I wasn’t allowed to get out of bed at all,  no lights, no tv, no reading, nothing.  


The first two weeks, I mostly slept, but after that initial time, I started getting antsy.  Other than slight headache, I was never in any pain.


 I don’t remember much of anything leading to the bleed, but my hubby said that I was complaining of a really bad headache.  I also woke up one morning and my eyes were crossed.  


Thought I better go see my doctor - which led to the ER, and then hospitalization.  


I was an Early Childhood Educator, and worked with children who had special needs.  I was off work for approx 3 months, and I started back with a very modified work schedule.  The classroom environment was too stimulating, and after 35 years decided to leave .  

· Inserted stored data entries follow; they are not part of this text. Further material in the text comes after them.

-- ==== Sys2Proof/Machine/State.lean ====
section
/-! DEFINITION. The state of the block as plain data: the register words by address, and beside them every piece of state the spec gives the head that no register shows. -/

namespace Sys2Proof.Machine

/-- What the last accepted feedback of an axis carried (R84). -/
structure Fb where
  /-- position in Q40.24, after re-basing (R160) -/
  pos : Int := 0
  /-- position of the sample before it, and the time of both, for interpolation (R158) -/
  posPrev : Int := 0
  /-- re-basing offset added to every feedback value (R160) -/
  ofs : Int := 0
  /-- values V1 to V4 of the record in Q1.31: the currents or torque, the bus voltage and the reserve (Table 8.9) -/
  v1 : Int := 0
  v2 : Int := 0
  v3 : Int := 0
  v4 : Int := 0
  /-- a position, and a bus voltage, have been received -/
  got : Bool := false
  /-- STO or not ENABLED: torque is off (Table 3.8) -/
  torqueOff : Bool := false
  /-- raw 32-bit position of the last accepted record (R301) -/
  raw : Nat := 0
  /-- consecutive samples missing (R331) -/
  miss : Nat := 0
  /-- position of a missing sample (R330) -/
  sub : Option Int := none
  /-- the absolute position is valid (R159 ABS) -/
  absOk : Bool := true
  deriving DecidableEq, Repr

/-- A region's hidden state (chapter 1). -/
structure Region where
  /-- own target of the core voltage, before the neighbour clamp (R23; free value) -/
  target : Nat := 0
  /-- a clock change is due at the next basic-cycle start (R22): the wanted clock, true economy -/
  wantEcon : Bool := false
  /-- reservation bits in force, low and high cluster (R47; reset 0) -/
  resvLo : Bool := false
  resvHi : Bool := false
  /-- lane tasks that no unit could take (R43) -/
  lanesOut : List Nat := []
  /-- contexts that no region could take (R42) -/
  unplaced : List Nat := []
  /-- contexts still to be moved, in the order of R39 -/
  moving : List Nat := []
  deriving DecidableEq, Repr

/-- The die-to-die data link and the core of the package (R26 to R28). -/
structure CoreSt where
  /-- ns since die S, and die C, last received a valid transfer (R26) -/
  sinceS : Nat := 0
  sinceC : Nat := 0
  /-- repeats of failed transfers (R26) -/
  repeats : Nat := 0
  /-- declared lost by die S, by die C: outputs held off until POR or RST_N (R27) -/
  lostS : Bool := false
  lostC : Bool := false
  /-- VCORE is held at 0.88 V (R507) -/
  boost : Bool := false
  /-- axis contexts by number -/
  ctx : Tbl Ctx := []
  /-- last feedback by axis -/
  fb : Tbl Fb := []
  /-- regions by number -/
  region : Tbl Region := []
  /-- TJ has been measured since reset (R24) -/
  measured : Bool := false
  deriving DecidableEq, Repr

/-- A source slot of the angle unit (R50 to R54, R532). Keys and speeds are in 2^-16 angle counts, a key modulo 2^80. -/
structure Src where
  /-- key with its fraction -/
  key : Nat := 0
  /-- last count the source was converted at -/
  cnt : Nat := 0
  /-- remainder of the division by DEN (R52) -/
  rem : Nat := 0
  /-- speed of the last tick (R50) -/
  speed : Int := 0
  /-- consecutive ticks SUSPECT (R54) -/
  susp : Nat := 0
  /-- consecutive ticks in agreement with the reference (R58) -/
  agree : Nat := 0
  /-- consecutive ticks of zero speed (R57) -/
  zero : Nat := 0
  /-- consecutive ticks a network source has been extrapolated (R53) -/
  extrap : Nat := 0
  /-- a frame with the source's value has arrived: its count and its sample time in ns (R53) -/
  frame : Option (Nat × Nat) := none
  /-- key measured at the last frame (R53) -/
  meas : Nat := 0
  /-- a frame has been taken since the start -/
  seen : Bool := false
  /-- sample time of the last frame taken -/
  when : Nat := 0
  /-- restart at the next tick (R532) -/
  restart : Bool := false
  deriving DecidableEq, Repr

/-- The machine angle unit. -/
structure AngSt where
  /-- voted angle key with its fraction, in 2^-16 counts modulo 2^80 (R49) -/
  key : Nat := 0
  /-- voted speed, Q32.16 (R50) -/
  speed : Int := 0
  /-- speed of the virtual master, Q32.16 (R59) -/
  vm : Int := 0
  /-- source slots -/
  src : Tbl Src := []
  /-- consecutive ticks two usable sources have differed (Table 2.1) -/
  differ : Nat := 0
  /-- the angle unit has run its first tick (R51) -/
  run : Bool := false
  /-- it has run since reset: the initial values of R51 are taken -/
  ever : Bool := false
  /-- a RESUME has been accepted and acts at the next tick (R57) -/
  resume : Bool := false
  deriving DecidableEq, Repr

/-- A delay-list entry (Table 2.2). -/
structure DEnt where
  key : Nat
  act : Word
  pay : Word
  /-- the entry released late waits for offset 0 (R65) -/
  late : Bool := false
  deriving DecidableEq, Repr

/-- Producers of delay-list entries (Table 2.4, R477). -/
inductive Prod where
  | profile | timed | step | changeover | post | steward
  deriving DecidableEq, Repr

/-- An insertion of an internal producer held back by a full list (R71). -/
structure Held where
  prod : Prod
  obj : Nat
  list : Nat
  ent : DEnt
  ticks : Nat := 0
  deriving DecidableEq, Repr

/-- A ready-list entry: an axis context, or a background lane task with its two data words (R67). -/
structure REnt where
  id : Nat
  rel : Nat
  d0 : Word := 0
  d1 : Word := 0
  deriving DecidableEq, Repr

/-- The operation of a port's insertion registers under way (R61). -/
structure InsOp where
  ins : Bool
  list : Nat
  ent : DEnt
  deriving DecidableEq, Repr

/-- The inputs of the second context of an L-G pair (R112). -/
structure LawSnd where
  axis : Nat
  pMeas : Int
  pSet : Int
  vSet : Int
  aSet : Int
  v1 : Int
  torqueOff : Bool
  off : Bool := false
  deriving DecidableEq, Repr

/-- The inputs a law task has taken at dispatch (R84). -/
structure LawIn where
  axis : Nat
  rel : Nat
  pMeas : Int
  pSet : Int
  vSet : Int
  aSet : Int
  v1 : Int
  v2 : Int
  vbus : Int
  torqueOff : Bool
  /-- P_f of R109 and the still-water scale of R111 -/
  pf : Nat
  sw : Int
  /-- the axis was in OFF, or a TORQUE_OFF reaction latched, at dispatch (R116) -/
  off : Bool := false
  /-- the second context of an L-G pair -/
  second : Option LawSnd := none
  deriving DecidableEq, Repr

/-- What a unit runs (R11). -/
inductive Job where
  | law (i : LawIn)
  | lane (task : Nat)
  deriving DecidableEq, Repr

/-- A unit as the scheduler sees it. -/
structure UnitSt where
  job : Option Job := none
  /-- ns on network time at which the job began -/
  since : Nat := 0
  /-- busy ns in this statistics window (R74) -/
  busy : Nat := 0
  /-- the window holds the first basic cycle after a clock change (R76) -/
  clkchg : Bool := false
  /-- the unit ran the economy clock in this window -/
  econ : Bool := false
  /-- a waiting release has asked the unit to yield (R69) -/
  yield : Bool := false
  deriving DecidableEq, Repr

/-- Running statistics of one quantity: maximum, sum and number of samples (R74). -/
structure Stat where
  max : Nat := 0
  sum : Nat := 0
  n : Nat := 0
  deriving DecidableEq, Repr

/-- The hardware scheduler. -/
structure SchSt where
  /-- the first tick has occurred (R60) -/
  started : Bool := false
  /-- delay lists DL0 to DL3 -/
  dl : Tbl (List DEnt) := []
  /-- insertion under way by port number -/
  ins : Tbl (Option InsOp) := []
  /-- entries placed in the current basic cycle with their offset, to be carried out (R65) -/
  placed : List (DEnt × Nat) := []
  /-- producers held back, in the order they were first held back -/
  held : List Held := []
  /-- ready lists by 4 × region + class (3 background) -/
  ready : Tbl (List REnt) := []
  /-- units by number -/
  unit : Tbl UnitSt := []
  /-- consecutive overruns of a context, and whether its present release has counted one (R70) -/
  ovr : Tbl Nat := []
  ovrHere : Tbl Bool := []
  /-- depth statistics of the delay lists, of the ready lists, and waiting times by class -/
  dlStat : Tbl Stat := []
  rlStat : Tbl Stat := []
  waitStat : Tbl Stat := []
  /-- number of the last 128 ns instant of network time at which the depths were sampled (R74) -/
  sampled : Nat := 0
  /-- the statistics of this window have been published (R75) -/
  published : Bool := false
  deriving DecidableEq, Repr

/-- The law engine's hidden state of an axis context (chapter 3). -/
structure AxLaw where
  /-- causes whose condition is present, bit c - 1 for cause c (R124, R128) -/
  causes : Nat := 0
  /-- a spring ramp starts at the next sample (R118) -/
  srStart : Bool := false
  /-- a spring ramp runs (R118) -/
  srOn : Bool := false
  /-- the next sample carries a commit with BL set: u_hold are the last outputs (R123) -/
  bl : Bool := false
  /-- the last mode was MANUAL: the transfer presets the integrators (R119) -/
  fromMan : Bool := false
  /-- output in force: reference or q voltage in Q1.31, the compares of the edges, and the position set-point (R82) -/
  outU : Int := 0
  outE : List Nat := []
  outP : Int := 0
  outV : Int := 0
  /-- an edge programme of a local axis on its way to die S: its compares, none for the off state (R256, R257) -/
  prog : Option (List Nat) := none
  /-- the last law task released its outputs (R102) -/
  fresh : Bool := false
  /-- outputs held off (R116) -/
  off : Bool := true
  /-- the last law task that ended held the outputs off by R116 -/
  idle : Bool := true
  /-- p_set and p_meas of the last sample -/
  pSet : Int := 0
  pMeas : Int := 0
  /-- consecutive samples within the position tolerance of a safety zone (R410) -/
  still : Nat := 0
  stillPos : Int := 0
  deriving DecidableEq, Repr

/-- The law engine. -/
structure LawSt where
  ax : Tbl AxLaw := []
  /-- law tiles of the resident recipe store by axis (R122, R129) -/
  store : Tbl (List Word) := []
  /-- an accepted commit waiting to be installed: axis and BL (R122) -/
  tub : Option (Nat × Bool × Who) := none
  /-- axis of a requested snapshot (R123) -/
  snap : Option Nat := none
  deriving DecidableEq, Repr

/-- A piece of a planned profile: its jerk in 2^-80 counts/s³ and its duration in 2^-80 s (Table 4.2). -/
structure Seg where
  jerk : Int
  dur : Int
  deriving DecidableEq, Repr

/-- A planned profile from a state, evaluated exactly at each sample (R140). -/
structure Plan where
  /-- start velocity and acceleration in 2^-80 counts/s, counts/s² -/
  v0 : Int
  a0 : Int
  segs : List Seg
  /-- start and end position, Q40.24 -/
  p0 : Int
  target : Int
  /-- ns since the start -/
  t : Nat := 0
  /-- the time in 2^-80 s at which deceleration (J3) begins (Table 4.3) -/
  tDec : Int := 0
  /-- after its segments the motion goes on at the last velocity (the searches of homing) -/
  run : Bool := false
  deriving DecidableEq, Repr

/-- The offset planner of registration shifts (R178). -/
structure Shift where
  /-- offset and its velocity and acceleration, per sample Q40.24 -/
  o : Int := 0
  v : Int := 0
  a : Int := 0
  plan : Option Plan := none
  /-- distance requested since the last tick (R177) -/
  req : Int := 0
  deriving DecidableEq, Repr

/-- The limit tracker (R151). -/
structure Track where
  o : Int
  w : Int
  aTot : Int
  run : Nat := 0
  deriving DecidableEq, Repr

/-- The transition segment of a changeover (R185): trigger key and length, the boundary values y, L·s, L²·c of the old cam at K and of the new cam at K + L in 2^-88 counts, the new cam and its offset. -/
structure Trans where
  key : Nat
  len : Nat
  y0 : Int
  s0 : Int
  c0 : Int
  y1 : Int
  s1 : Int
  c1 : Int
  camId : Nat
  ofs : Int
  deriving DecidableEq, Repr

/-- Coupling of an axis in GEAR or CAM. -/
structure Couple where
  /-- last master key (2^-16 counts modulo 2^80, or Q40.24) and whether one has been taken -/
  last : Option Int := none
  /-- remainder, previous quotient and demand of the gear (R163) -/
  rem : Int := 0
  qPrev : Int := 0
  pd : Int := 0
  vd : Int := 0
  ad : Int := 0
  /-- cam coupled, its added offset (STROKE multiples and the relative offset) (R175) -/
  camId : Nat := 0
  ofs : Int := 0
  /-- last x of the cam with its fraction, and the engage awaits its first demand -/
  x : Nat := 0
  fresh : Bool := true
  rel : Bool := false
  /-- transition of a changeover: R185 -/
  trans : Option Trans := none
  deriving DecidableEq, Repr

/-- A command waiting for the first tick after its write (R136). -/
inductive GReq where
  | stop (flush : Bool)
  | quick
  | gear
  | cam (rel : Bool)
  | home
  deriving DecidableEq, Repr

I now work as a Behaviour Interventionist for 2 families who have a child with autism.  I also work a couple days a week in a scrapbook store.  


I still find myself exhausted at times on my days off, but most frustrating is problems with my memory - especially when I’m tired.  I am dealing with my new reality, and like everyone here thankful to have recovered.  

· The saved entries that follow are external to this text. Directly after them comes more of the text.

-- ==== Sys2Proof/Machine/Cam.lean ====
section
/-! DEFINITION. Cams (section 4.8): tiles, points, segment laws with their derivatives, and the transition quintic (R185). Values are in 2^-88 counts (Q40.24 with 64 further bits). -/

namespace Sys2Proof.Machine
open R

/-- The address of cam tile t in the SRAM of its region (R493). -/
def camTileAddr (t : Nat) : Nat := 0x1000000 + 0x280000 * (t / 384) + t % 384 * 0x1000

/-- The tile that holds a point: the point's place in the chain (R167). -/
def chainTile (s : State) : Nat → Nat → Nat
  | 0, t => t
  | k + 1, t => chainTile s k (fget s (TILE_INFO t) TILE_INFO_NEXT)

/-- First tile, number of points, STROKE and kind of a cam (Table 4.16). -/
def camFirst (s : State) (i : Nat) : Nat := fget s (CAM_INFO i) CAM_INFO_FIRST
def camPts (s : State) (i : Nat) : Nat := fget s (CAM_INFO i) CAM_INFO_POINTS_M1 + 1
def camCyclic (s : State) (i : Nat) : Bool := fbit s (CAM_INFO i) CAM_INFO_CYCLIC
def camStroke (s : State) (i : Nat) : Int := sx 64 (rdN s (CAM_STROKE_LO i) + rdN s (CAM_STROKE_HI i) * 2 ^ 32)

def pointTile (s : State) (i k : Nat) : Nat := chainTile s (k / 256) (camFirst s i)
def pointAddr (s : State) (i k : Nat) : Nat := camTileAddr (pointTile s i k) + 16 * (k % 256)

/-- X, Y and the law word of a point; index N of a cyclic cam is the closing point, and neighbours wrap (R169, R170). -/
def ptX (s : State) (i : Nat) (k : Int) : Int :=
  let n : Int := camPts s i
  (rdN s (pointAddr s i (k % n).toNat) : Int) + k.fdiv n * 2 ^ 32
def ptY (s : State) (i : Nat) (k : Int) : Int :=
  let n : Int := camPts s i
  let a := pointAddr s i (k % n).toNat
  sx 64 (rdN s (a + 4) + rdN s (a + 8) * 2 ^ 32) + k.fdiv n * camStroke s i
def ptLaw (s : State) (i : Nat) (k : Int) : Word :=
  rd s (pointAddr s i (k % (camPts s i : Int)).toNat + 12)

/-- The last point at or below x, by halving over [lo, hi). -/
def findPt (s : State) (i x : Nat) : Nat → Nat → Nat → Nat
  | 0, lo, _ => lo
  | f + 1, lo, hi =>
    let m := (lo + hi) / 2
    if hi ≤ lo + 1 then lo
    else if rdN s (pointAddr s i m) ≤ x then findPt s i x f m hi else findPt s i x f lo m

def q64 : Int := 2 ^ 64
def qm (a b : Int) : Int := (a * b).fdiv q64

/-- Cosine and sine of a fraction of a turn in 2^-64, in Q64. -/
def turnCS (t : Int) : Int × Int :=
  let u := ux 64 t
  let r : Int := ((u % 2 ^ 62 * piQ64 / 2 ^ 63 : Nat) : Int)
  let y := qm r r
  let c := trigSer y 16 1
  let s := qm r (trigSer y 16 2)
  match u / 2 ^ 62 with
  | 0 => (c, s)
  | 1 => (-s, c)
  | 2 => (-c, -s)
  | _ => (s, -c)

def piI : Int := piQ64

/-- f_ms with its first two derivatives (R170), u and results in Q64. -/
def fMsin (u : Int) : Int × Int × Int :=
  let k := (q64 * q64).fdiv (4 * q64 + piI)
  let ends (c0 : Int) : Int × Int × Int :=
    let (c, s) := turnCS (2 * u)
    (qm k (c0 * q64 + qm piI u - s.fdiv 4), qm k (piI - qm piI c), qm k (4 * qm piI (qm piI s)))
  if u < q64 / 8 then ends 0
  else if 7 * (q64 / 8) ≤ u then ends 4
  else
    let (c, s) := turnCS ((q64 + 4 * u).fdiv 6)
    (qm k (2 * q64 + qm piI u - (9 * s).fdiv 4), qm k (piI - 3 * qm piI c), qm k (4 * qm piI (qm piI s)))

/-- The first half of f_mt (R170). -/
def fMtrapLow (u : Int) : Int × Int × Int :=
  let a := (8 * piI * q64).fdiv (piI + 2 * q64)
  let fp := 4 * piI
  let b := (a * q64).fdiv fp
  if u < q64 / 8 then
    let (c, s) := turnCS (2 * u)
    (qm b (u - (s * q64).fdiv fp), qm b (q64 - c), qm a s)
  else
    let f1 := qm b (q64 / 8 - (q64 * q64).fdiv fp)
    if u < 3 * (q64 / 8) then
      let w := u - q64 / 8
      (f1 + qm b w + (qm a (qm w w)).fdiv 2, b + qm a w, a)
    else
      let q := q64 / 4
      let f3 := f1 + qm b q + (qm a (qm q q)).fdiv 2
      let d3 := b + qm a q
      let w := u - 3 * (q64 / 8)
      let (c, s) := turnCS (2 * w)
      (f3 + qm d3 w + (qm b (q64 - c) * q64).fdiv fp, d3 + qm b s, qm a c)

/-- f_mt: the second half mirrors the first. -/
def fMtrap (u : Int) : Int × Int × Int :=
  if u < q64 / 2 then fMtrapLow u
  else let (f, d, e) := fMtrapLow (q64 - u); (q64 - f, d, -e)

/-- A polynomial in u (Q64), coefficients from the constant upwards. -/
def poly (cs : List Int) (u : Int) : Int := cs.foldr (fun c acc => c * q64 + qm u acc) 0

/-- y, dy/du and d²y/du² of a segment, in 2^-88 counts: h, X·s at the ends, u in Q64 (Table 4.9). -/
def segVal (law : Nat) (yi h a b u : Int) : Int × Int × Int :=
  let y0 := yi * q64
  match law with
  | 0 => (y0 + h * u, h * q64, 0)
  | 1 =>
    (y0 + h * poly [0, 0, 3, -2] u + a * poly [0, 1, -2, 1] u + b * poly [0, 0, -1, 1] u,
     h * poly [0, 6, -6] u + a * poly [1, -4, 3] u + b * poly [0, -2, 3] u,
     h * poly [6, -12] u + a * poly [-4, 6] u + b * poly [-2, 6] u)
  | 2 => let (f, d, e) := fMsin u; (y0 + h * f, h * d, h * e)
  | 3 => let (f, d, e) := fMtrap u; (y0 + h * f, h * d, h * e)
  | _ =>
    (y0 + h * poly [0, 0, 0, 10, -15, 6] u + a * poly [0, 1, 0, -6, 8, -3] u + b * poly [0, 0, 0, -4, 7, -3] u,
     h * poly [0, 0, 30, -60, 30] u + a * poly [1, 0, -18, 32, -15] u + b * poly [0, 0, -12, 28, -15] u,
     h * poly [0, 60, -180, 120] u + a * poly [0, -36, 96, -60] u + b * poly [0, -24, 84, -60] u)

/-- The slope of point k of a CSPL segment times X (R170). -/
def csplSlope (s : State) (i : Nat) (k x : Int) : Int :=
  let n : Int := camPts s i
  let lo := if camCyclic s i then k - 1 else max 0 (k - 1)
  let hi := if camCyclic s i then k + 1 else min (n - 1) (k + 1)
  let dx := ptX s i hi - ptX s i lo
  if dx = 0 then 0 else rhu ((ptY s i hi - ptY s i lo) * x) dx

/-- The slope h / X of a neighbouring LIN segment times X of this one, else 0 (R170, MATCH). -/
def linSlope (s : State) (i : Nat) (k x : Int) : Int :=
  let n : Int := camPts s i
  if (!camCyclic s i && (decide (k < 0) || decide (n - 1 ≤ k))) || wField (ptLaw s i k) 31 28 ≠ 0 then 0
  else
    let dx := ptX s i (k + 1) - ptX s i k
    if dx = 0 then 0 else rhu ((ptY s i (k + 1) - ptY s i k) * x) dx

/-- Where a cam stands at x (48 bits: angle with 16 fraction bits): its segment index and, in 2^-88 counts, y, X·dy/dx and X²·d²y/dx², with X; the bound of R172 in LSB. -/
structure CamAt where
  k : Int
  y : Int
  d1 : Int
  d2 : Int
  len : Int
  tol : Nat
  deriving DecidableEq, Repr

def camAt (s : State) (i : Nat) (x48 : Nat) : CamAt :=
  let n := camPts s i
  let xi := x48 / 65536
  let k0 : Nat := findPt s i xi 14 0 n
  let k : Int := k0
  let x0 := ptX s i k
  if !camCyclic s i && (n ≤ k0 + 1 || (xi : Int) < x0) then
    { k := k, y := ptY s i k * q64, d1 := 0, d2 := 0, len := 1, tol := 4 }
  else
    let len := ptX s i (k + 1) - x0
    let h := ptY s i (k + 1) - ptY s i k
    let u := rhu (((x48 : Int) - x0 * 65536) * 2 ^ 32) (max 1 len * 65536) * 2 ^ 32
    let lw := ptLaw s i k
    let law := wField lw 31 28
    let (a, b) : Int × Int :=
      if law = 1 then (csplSlope s i k len, csplSlope s i (k + 1) len)
      else if law = 4 && wbit lw 0 then (linSlope s i (k - 1) len, linSlope s i (k + 1) len)
      else (0, 0)
    let (y, d1, d2) := segVal law (ptY s i k) h a b u
    { k := k, y := y, d1 := d1, d2 := d2, len := max 1 len, tol := 4 + (h.natAbs + a.natAbs + b.natAbs) / 2 ^ 30 }

/-- y(x) delivered within the bound of R172 of the exact value: the error is a free value. -/
def camY (s : State) (i : Nat) (x48 : Nat) : Int :=
  let c := camAt s i x48
  let e : Int := (Config.camErr (i * 2 ^ 48 + x48) % (2 * c.tol - 1) : Nat) - ((c.tol : Int) - 1)
  rhu c.y q64 + e

/-- The tiles whose points the value at x needs. -/
def camNeeds (s : State) (i : Nat) (x48 : Nat) : List Nat :=
  let n := camPts s i
  let k := findPt s i (x48 / 65536) 14 0 n
  let nb (d : Int) : List Nat :=
    let j : Int := (k : Int) + d
    if camCyclic s i then [pointTile s i (j % (n : Int)).toNat]
    else if 0 ≤ j ∧ j < n then [pointTile s i j.toNat] else []
  let law := wField (ptLaw s i k) 31 28
  (nb 0 ++ nb 1 ++ (if law = 1 || law = 4 then nb (-1) ++ nb 2 else [])).eraseDups

/-- The transition of R185 at u (Q64). -/
def transY (t : Trans) (u : Int) : Int :=
  let H := poly [0, 0, 0, 10, -15, 6] u
  let g0 := poly [0, 1, 0, -6, 8, -3] u
  let g1 := poly [0, 0, 0, -4, 7, -3] u
  let p0 := (poly [0, 0, 1, -3, 3, -1] u).fdiv 2
  let p1 := (poly [0, 0, 0, 1, -2, 1] u).fdiv 2
  rhu (t.y0 * (q64 - H) + t.y1 * H + t.s0 * g0 + t.s1 * g1 + t.c0 * p0 + t.c1 * p1) (q64 * q64)

/-- The boundary values of a transition from a cam at x: y, L·s, L²·c in 2^-88 counts. -/
def camBound (s : State) (i x48 : Nat) (ofs : Int) (len : Nat) : Int × Int × Int :=
  let c := camAt s i x48
  (c.y + ofs * q64, (c.d1 * len).fdiv c.len, (c.d2 * len * len).fdiv (c.len * c.len))

end Sys2Proof.Machine
end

I have always dealt with depression, and find myself fighting that beast a little more since my bleed.  Might as well kick in a little anxiety in the mix!!!  


I am very excited to read your comments here, and the threads are awesome.  I just wish I had found you earlier in my recovery.  I have a fabulous support system for which I am so thankful, but it will be nice to discuss things with peers who have gone through the same experience.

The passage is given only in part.